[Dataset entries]
/-- Settles O14: the outcome R237 gives in the key wait, on the `wait_x` of the state before. -/
theorem keyCompletesTheWait : Obligations.KeyCompletesTheWait := by
  intro s s' c next waits
  have same := next.sameArch
  have stepped := (step_eq_next_iff next).mpr (.key c s' (same.status.trans waits))
  rw [same.waitX] at stepped
  refine ⟨_, stepped, s'.getV_setV_same s.waitX c, by rw [← same.pc]; rfl, rfl, ?_⟩
  exact ((((Keeps.refl _ s').setV rfl c).setPc _).setStatus rfl _)

/-- Settles O15: the two clauses are the two sides of the check on the second byte's address. -/
theorem abortRaisesInputAborted : Obligations.AbortRaisesInputAborted := by
  intro s s' next waits
  have same := next.sameArch
  have waits' : s'.status = .waitKey := same.status.trans waits
  constructor
  · intro inMemory
    have stepped := (step_eq_next_iff next).mpr (.abort s' waits' (by rwa [same.pc]))
    rw [same.fetchWord] at stepped
    exact ⟨_, stepped, State.raise_faults ..⟩
  · intro past
    rw [step_of_next next (by simp), ← same.pc]
    exact (if_pos waits').trans (if_pos (by rwa [same.pc]))

/-- Settles O16: memory is the image written over the background, and every other element is a constant. -/
theorem resetEventSetsEveryStateElement : Obligations.ResetEventSetsEveryStateElement := by
  intro s s' image next fits
  have same := next.sameArch
  have stepped := (step_eq_next_iff next).mpr (.reset image s' fits)
  have font (k : Fin 80) : (s'.resetTo image).readByte k.val = s.params.font[k.val] := by
    rw [readByte_resetTo_outside image s' k.val (.inl (by omega)), background_font, same.params]
  have below (a : Nat) (low : 0x050 ≤ a) (high : a < 0x200) : (s'.resetTo image).readByte a = 0 := by
    rw [readByte_resetTo_outside image s' a (.inl high), background_zero _ low]
  have above (a : Nat) (low : 0x200 + image.length ≤ a) (_ : a ≤ 0xFFF) : (s'.resetTo image).readByte a = 0 := by
    rw [readByte_resetTo_outside image s' a (.inr low), background_zero _ (by omega)]
  exact ⟨_, stepped, getV_resetTo image s', rfl, rfl, rfl, fun _ => Vector.getElem_replicate .., rfl, rfl,
    pixel_resetTo image s', font, below, readByte_resetTo_image image s', above, rfl, rfl, ⟨rfl, rfl, rfl, rfl⟩, same.params, rfl,
    same.fbUpdates⟩

/-- Settles O17: the check of R281 comes before the one effect of RESET. -/
theorem tooLongImageIsRefused : Obligations.TooLongImageIsRefused := by
  intro s s' image next tooLong
  rw [step_of_next next (by simp)]
  exact if_pos tooLong

/-- Settles O18: no byte is listed, so every byte is the background. -/
theorem resetStateHoldsTheResetValues : Obligations.ResetStateHoldsTheResetValues :=
  ⟨fun _ => Vector.getElem_replicate .., rfl, rfl, rfl, fun _ => Vector.getElem_replicate .., rfl, rfl, framePixel_clear,
    background_font _, fun _ above => background_zero _ above, rfl, rfl, rfl, rfl, rfl, rfl⟩

end

section
/-! What an instruction does to `pc`, to the stack and to the framebuffer, and the safety statements that follow for every event
(10_state.md sections 2 to 4, 40_cycle.md section 2, 60_exceptions.md section 1). -/

namespace Sys2Proof.Machine

/-- An instruction that advances where its range check passes and did not advance has faulted, `pc` kept (R106, R69). -/
theorem faulted_of_rangeCheck {s t u : State} {passed failed : Prop} {code : FaultCode} {opcode addr : Word}
    (h : (passed ∧ t = u) ∨ (failed ∧ t = s.raise code opcode addr)) (advances : u.pc = s.pc + 2) (moved : t.pc ≠ s.pc + 2) :
    t.status = .faulted ∧ t.pc = s.pc := by
  rcases h with ⟨-, rfl⟩ | ⟨-, rfl⟩
  · exact absurd advances moved
  · exact ⟨rfl, rfl⟩

end Sys2Proof.Machine

open Sys2Proof Sys2Proof.Machine

/-- Settles O47: an instruction not named either advances or is stopped by its range check. -/
theorem onlyTransfersSetThePc : Obligations.OnlyTransfersSetThePc := by
  intro i s t h moved
  have stopped {A B C D E : Prop} (fault : t.status = .faulted ∧ t.pc = s.pc) :
      A ∨ B ∨ C ∨ D ∨ E ∨ (t.status = .faulted ∧ t.pc = s.pc) := .inr (.inr (.inr (.inr (.inr fault))))
  cases i
  case jp nnn | call nnn | jpV0 nnn => exact .inl ⟨nnn, by simp⟩
  case ret => exact .inr (.inl rfl)
  case seVxKk x kk | sneVxKk x kk => exact .inr (.inr (.inl ⟨x, kk, by simp⟩))
  case seVxVy x y | sneVxVy x y => exact .inr (.inr (.inr (.inl ⟨x, y, by simp⟩)))
  case skp x | sknp x | ldVxK x => exact .inr (.inr (.inr (.inr (.inl ⟨x, by simp⟩))))
  case drw => exact stopped (faulted_of_rangeCheck (exec_drw_cases h) rfl moved)
  case ldBVx => exact stopped (faulted_of_rangeCheck (exec_ldBVx_cases h) rfl moved)
  case ldMemVx => exact stopped (faulted_of_rangeCheck (exec_ldMemVx_cases h) rfl moved)
  case ldVxMem => exact stopped (faulted_of_rangeCheck (exec_ldVxMem_cases h) rfl moved)
  all_goals cases h; exact absurd rfl moved

/-- Settles O46: each of the six on the failing side of its own check; no other instruction sets `FAULTED`. -/
theorem eachInstructionHasOneFault : Obligations.EachInstructionHasOneFault := by
  intro i s t h notFaulted faulted
  cases i
  case ret =>
    rcases exec_ret_cases h with ⟨saved, rfl⟩ | ⟨empty, rfl⟩
    · exact absurd faulted notFaulted
    · exact .inl ⟨rfl, Fin.ext (Nat.eq_zero_of_not_pos empty), rfl⟩
  case call nnn =>
    rcases exec_call_cases h with ⟨room, rfl⟩ | ⟨full, rfl⟩
    · exact absurd faulted notFaulted
    · have sixteen : s.sp = 16 := Fin.ext (show s.sp.val = 16 by omega)
      exact .inr (.inl ⟨nnn, rfl, sixteen, rfl⟩)
  case drw x y n =>
    rcases exec_drw_cases h with ⟨-, rfl⟩ | ⟨outside, rfl⟩
    · exact absurd faulted notFaulted
    · obtain ⟨some, past⟩ := (rangeFails_iff ..).mp outside
      have nonzero : n ≠ 0 := by rintro rfl; exact absurd some (by decide)
      exact .inr (.inr ⟨rfl, .inl ⟨x, y, n, rfl, nonzero, by omega⟩⟩)
  case ldBVx x =>
    rcases exec_ldBVx_cases h with ⟨-, rfl⟩ | ⟨outside, rfl⟩
    · exact absurd faulted notFaulted
    · obtain ⟨-, past⟩ := (rangeFails_iff ..).mp outside
      exact .inr (.inr ⟨rfl, .inr (.inl ⟨x, rfl, by omega⟩)⟩)
  case ldMemVx x =>
    rcases exec_ldMemVx_cases h with ⟨-, rfl⟩ | ⟨outside, rfl⟩
    · exact absurd faulted notFaulted
    · obtain ⟨-, past⟩ := (rangeFails_iff ..).mp outside
      exact .inr (.inr ⟨rfl, .inr (.inr ⟨x, .inl rfl, by omega⟩)⟩)
  case ldVxMem x =>
    rcases exec_ldVxMem_cases h with ⟨-, rfl⟩ | ⟨outside, rfl⟩
    · exact absurd faulted notFaulted
    · obtain ⟨-, past⟩ := (rangeFails_iff ..).mp outside
      exact .inr (.inr ⟨rfl, .inr (.inr ⟨x, .inr rfl, by omega⟩)⟩)
  case ldVxK => cases h; cases faulted
  all_goals cases h; exact absurd faulted notFaulted

/-- Settles O45: every effect that makes the machine `FAULTED` is a fault entry with a code of the table. -/
theorem faultsArePrecise : Obligations.FaultsArePrecise := by
  intro s s' t e next stepped notFaulted faulted
  have notFaulted' : s'.status ≠ .faulted := next.sameArch.status ▸ notFaulted
  cases (step_eq_next_iff next).mp stepped with
  | reset => cases faulted
  | exec _ _ _ _ i _ _ _ runs =>
    rcases exec_runState runs with ⟨-, -, -, -, same | ⟨x, -, rfl⟩⟩ | ⟨code, opcode, addr, named, rfl⟩
    · exact absurd (same ▸ faulted) notFaulted'
    · cases faulted
    · exact ⟨code, opcode, addr, named, State.raise_faults ..⟩
  | endOfRun => cases faulted
  | lastAddress => exact ⟨_, _, _, by decide, State.raise_faults ..⟩
  | illegalWord => exact ⟨_, _, _, by decide, State.raise_faults ..⟩
  | tick => exact absurd faulted notFaulted'
  | key => cases faulted
  | abort => exact ⟨_, _, _, by decide, State.raise_faults ..⟩
  | ignored => exact absurd faulted notFaulted'

namespace Sys2Proof.Machine

variable {s t : State} {i : Instr}

/-- R26: the stack and `sp` are as before, or a CALL pushed, or a RET popped. -/
theorem exec_stack_cases (h : exec i s = .next t) :
    (t.sp = s.sp ∧ ∀ j : Fin 16, t.stack[j.val] = s.stack[j.val]) ∨
    (∃ nnn, i = .call nnn ∧ t.sp.val = s.sp.val + 1 ∧
      ∀ j : Fin 16, t.stack[j.val] = if j.val = s.sp.val then s.pc + 2 else s.stack[j.val]) ∨
    (i = .ret ∧ t.sp.val + 1 = s.sp.val ∧ ∀ j : Fin 16, t.stack[j.val] = s.stack[j.val]) := by
  rcases exec_keeps_or_raises h with kept | ⟨code, opcode, addr, -, rfl⟩
  · cases i
    case call nnn =>
      rcases exec_call_cases h with ⟨room, rfl⟩ | ⟨-, rfl⟩
      · exact .inr (.inl ⟨nnn, rfl, rfl, s.push_stack_at _ room⟩)
      · exact .inl ⟨rfl, fun _ => rfl⟩
    case ret =>
      rcases exec_ret_cases h with ⟨saved, rfl⟩ | ⟨-, rfl⟩
      · exact .inr (.inr ⟨rfl, Nat.sub_add_cancel saved, fun _ => rfl⟩)
      · exact .inl ⟨rfl, fun _ => rfl⟩
    all_goals exact .inl ⟨kept.sp rfl, fun j => kept.stack j id⟩
  · exact .inl ⟨rfl, fun _ => rfl⟩

/-- R48: one update with the grid left, or the framebuffer and the updates as before, which for `00E0` and `Dxyn` is a fault. -/
theorem exec_framebuffer_cases (h : exec i s = .next t) :
    ((i = .cls ∨ ∃ x y n, i = .drw x y n) ∧ t.fbUpdates = s.fbUpdates ++ [t.fb]) ∨
    (t.fb = s.fb ∧ t.fbUpdates = s.fbUpdates ∧ ((i = .cls ∨ ∃ x y n, i = .drw x y n) → t.status = .faulted)) := by
  rcases exec_keeps_or_raises h with kept | ⟨code, opcode, addr, -, rfl⟩
  · cases i
    case cls => cases h; exact .inl ⟨.inl rfl, rfl⟩
    case drw x y n =>
      rcases exec_drw_cases h with ⟨-, rfl⟩ | ⟨-, rfl⟩
      · exact .inl ⟨.inr ⟨x, y, n, rfl⟩, rfl⟩
      · exact .inr ⟨rfl, rfl, fun _ => rfl⟩
    all_goals exact .inr ⟨kept.fb rfl, kept.updates rfl, fun shows => by simp at shows⟩
  · exact .inr ⟨rfl, rfl, fun _ => rfl⟩

end Sys2Proof.Machine

/-- Settles O51: only `exec` can move `sp`, and there it is a CALL that pushed or a RET that popped. -/
theorem onlyCallAndReturnMoveTheStackPointer : Obligations.OnlyCallAndReturnMoveTheStackPointer := by
  intro s s' t e next stepped moved
  have same := next.sameArch
  rw [← same.sp] at moved ⊢
  rw [← same.fetchWord]
  cases (step_eq_next_iff next).mp stepped with
  | reset image => exact .inl ⟨image, rfl⟩
  | exec r kd _ _ i _ _ legal runs =>
    refine .inr ⟨⟨r, kd, rfl⟩, ?_⟩
    rcases exec_stack_cases runs with ⟨kept, -⟩ | ⟨nnn, rfl, up, -⟩ | ⟨rfl, down, -⟩
    · exact absurd kept moved
    · exact .inl ⟨nnn, legal, up⟩
    · exact .inr ⟨legal, down⟩
  | endOfRun | lastAddress | illegalWord | tick | key | abort | ignored => exact absurd rfl moved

**Work instruction:** Reproduce the lines above, beginning at the line with "byte's address. -/" and stopping after the line with "rw [same.fetchWord] at stepped", exactly as they are.

**Exercise solution:**
/-- Settles O15: the two clauses are the two sides of the check on the second byte's address. -/
theorem abortRaisesInputAborted : Obligations.AbortRaisesInputAborted := by
  intro s s' next waits
  have same := next.sameArch
  have waits' : s'.status = .waitKey := same.status.trans waits
  constructor
  · intro inMemory
    have stepped := (step_eq_next_iff next).mpr (.abort s' waits' (by rwa [same.pc]))
    rw [same.fetchWord] at stepped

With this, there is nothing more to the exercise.